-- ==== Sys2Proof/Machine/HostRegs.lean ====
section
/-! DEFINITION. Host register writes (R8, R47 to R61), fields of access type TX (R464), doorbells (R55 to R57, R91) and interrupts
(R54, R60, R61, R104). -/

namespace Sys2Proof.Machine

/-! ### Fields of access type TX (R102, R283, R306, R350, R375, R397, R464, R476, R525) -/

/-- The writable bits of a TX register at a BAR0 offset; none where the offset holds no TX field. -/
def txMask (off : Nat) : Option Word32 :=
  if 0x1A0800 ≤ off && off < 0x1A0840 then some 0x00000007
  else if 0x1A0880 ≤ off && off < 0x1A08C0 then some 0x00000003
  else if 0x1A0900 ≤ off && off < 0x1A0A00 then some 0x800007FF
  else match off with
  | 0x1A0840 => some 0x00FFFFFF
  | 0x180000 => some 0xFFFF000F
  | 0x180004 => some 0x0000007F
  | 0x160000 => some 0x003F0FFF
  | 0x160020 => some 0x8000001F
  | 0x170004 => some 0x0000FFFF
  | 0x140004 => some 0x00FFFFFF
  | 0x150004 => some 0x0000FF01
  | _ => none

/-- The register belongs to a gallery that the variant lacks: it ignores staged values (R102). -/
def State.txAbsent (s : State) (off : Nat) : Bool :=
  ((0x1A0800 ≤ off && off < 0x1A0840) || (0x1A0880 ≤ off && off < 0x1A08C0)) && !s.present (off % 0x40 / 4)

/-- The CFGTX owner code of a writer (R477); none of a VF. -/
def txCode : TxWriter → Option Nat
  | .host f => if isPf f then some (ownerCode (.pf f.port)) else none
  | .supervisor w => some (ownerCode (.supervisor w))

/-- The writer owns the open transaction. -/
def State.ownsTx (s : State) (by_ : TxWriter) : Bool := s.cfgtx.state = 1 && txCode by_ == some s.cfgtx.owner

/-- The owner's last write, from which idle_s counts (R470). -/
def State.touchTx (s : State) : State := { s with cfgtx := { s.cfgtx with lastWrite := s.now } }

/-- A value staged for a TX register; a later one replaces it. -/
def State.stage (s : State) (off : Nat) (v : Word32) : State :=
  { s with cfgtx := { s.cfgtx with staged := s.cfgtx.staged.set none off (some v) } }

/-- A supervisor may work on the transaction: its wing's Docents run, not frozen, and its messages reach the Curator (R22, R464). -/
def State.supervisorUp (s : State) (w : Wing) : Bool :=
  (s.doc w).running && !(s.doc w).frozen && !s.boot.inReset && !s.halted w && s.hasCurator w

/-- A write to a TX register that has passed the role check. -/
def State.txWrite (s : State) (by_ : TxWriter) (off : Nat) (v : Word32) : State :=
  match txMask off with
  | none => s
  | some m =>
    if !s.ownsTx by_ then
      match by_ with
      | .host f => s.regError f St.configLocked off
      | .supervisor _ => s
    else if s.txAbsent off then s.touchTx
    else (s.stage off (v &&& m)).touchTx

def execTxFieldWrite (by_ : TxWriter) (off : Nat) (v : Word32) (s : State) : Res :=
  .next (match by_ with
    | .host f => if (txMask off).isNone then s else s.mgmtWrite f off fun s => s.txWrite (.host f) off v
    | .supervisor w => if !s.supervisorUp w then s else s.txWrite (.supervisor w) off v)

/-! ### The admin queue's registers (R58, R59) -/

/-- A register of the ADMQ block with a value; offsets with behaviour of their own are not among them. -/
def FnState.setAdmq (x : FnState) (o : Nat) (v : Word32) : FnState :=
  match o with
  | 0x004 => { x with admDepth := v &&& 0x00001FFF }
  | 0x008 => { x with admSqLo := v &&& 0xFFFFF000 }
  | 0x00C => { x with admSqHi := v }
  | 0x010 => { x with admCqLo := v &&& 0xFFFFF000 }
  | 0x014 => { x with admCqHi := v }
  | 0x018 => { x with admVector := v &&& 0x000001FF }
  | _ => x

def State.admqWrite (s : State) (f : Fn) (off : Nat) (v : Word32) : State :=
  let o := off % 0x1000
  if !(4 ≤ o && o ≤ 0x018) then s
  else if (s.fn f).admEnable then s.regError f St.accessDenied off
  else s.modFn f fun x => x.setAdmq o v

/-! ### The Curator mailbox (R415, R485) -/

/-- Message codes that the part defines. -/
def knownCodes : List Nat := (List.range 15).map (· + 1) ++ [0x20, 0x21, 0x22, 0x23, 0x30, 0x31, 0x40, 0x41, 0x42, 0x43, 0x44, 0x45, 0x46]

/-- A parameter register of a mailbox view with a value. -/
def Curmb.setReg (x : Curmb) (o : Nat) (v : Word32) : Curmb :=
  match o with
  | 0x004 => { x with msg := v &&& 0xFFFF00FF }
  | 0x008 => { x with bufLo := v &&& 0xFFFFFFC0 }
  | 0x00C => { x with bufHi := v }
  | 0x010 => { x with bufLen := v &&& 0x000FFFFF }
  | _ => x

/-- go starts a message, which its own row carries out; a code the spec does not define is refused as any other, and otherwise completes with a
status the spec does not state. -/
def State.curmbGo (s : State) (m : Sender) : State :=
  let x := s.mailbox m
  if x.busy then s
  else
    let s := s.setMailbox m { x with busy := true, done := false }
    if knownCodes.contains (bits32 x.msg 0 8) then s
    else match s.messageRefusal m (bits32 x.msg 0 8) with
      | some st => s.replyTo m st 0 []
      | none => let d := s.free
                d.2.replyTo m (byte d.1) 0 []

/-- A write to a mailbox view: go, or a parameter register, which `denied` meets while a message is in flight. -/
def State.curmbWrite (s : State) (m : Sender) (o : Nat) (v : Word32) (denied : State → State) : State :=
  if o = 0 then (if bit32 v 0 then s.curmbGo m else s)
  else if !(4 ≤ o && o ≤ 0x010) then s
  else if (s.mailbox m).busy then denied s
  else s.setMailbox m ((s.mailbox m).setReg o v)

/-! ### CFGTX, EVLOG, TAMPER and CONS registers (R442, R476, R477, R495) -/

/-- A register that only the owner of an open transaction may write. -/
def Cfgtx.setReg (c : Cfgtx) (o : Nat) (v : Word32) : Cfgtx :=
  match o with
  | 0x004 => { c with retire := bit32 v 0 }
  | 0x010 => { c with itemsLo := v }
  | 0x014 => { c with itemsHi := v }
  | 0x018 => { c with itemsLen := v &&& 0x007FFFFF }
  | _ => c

+++++

Exercise
Lines after the one containing "0x140004 => some 0x00FFFFFF" are left out; every line from the start of the entries through that line is restated word for word.

Answer space
-- ==== Sys2Proof/Machine/HostRegs.lean ====
section
/-! DEFINITION. Host register writes (R8, R47 to R61), fields of access type TX (R464), doorbells (R55 to R57, R91) and interrupts
(R54, R60, R61, R104). -/

namespace Sys2Proof.Machine

/-! ### Fields of access type TX (R102, R283, R306, R350, R375, R397, R464, R476, R525) -/

/-- The writable bits of a TX register at a BAR0 offset; none where the offset holds no TX field. -/
def txMask (off : Nat) : Option Word32 :=
  if 0x1A0800 ≤ off && off < 0x1A0840 then some 0x00000007
  else if 0x1A0880 ≤ off && off < 0x1A08C0 then some 0x00000003
  else if 0x1A0900 ≤ off && off < 0x1A0A00 then some 0x800007FF
  else match off with
  | 0x1A0840 => some 0x00FFFFFF
  | 0x180000 => some 0xFFFF000F
  | 0x180004 => some 0x0000007F
  | 0x160000 => some 0x003F0FFF
  | 0x160020 => some 0x8000001F
  | 0x170004 => some 0x0000FFFF
  | 0x140004 => some 0x00FFFFFF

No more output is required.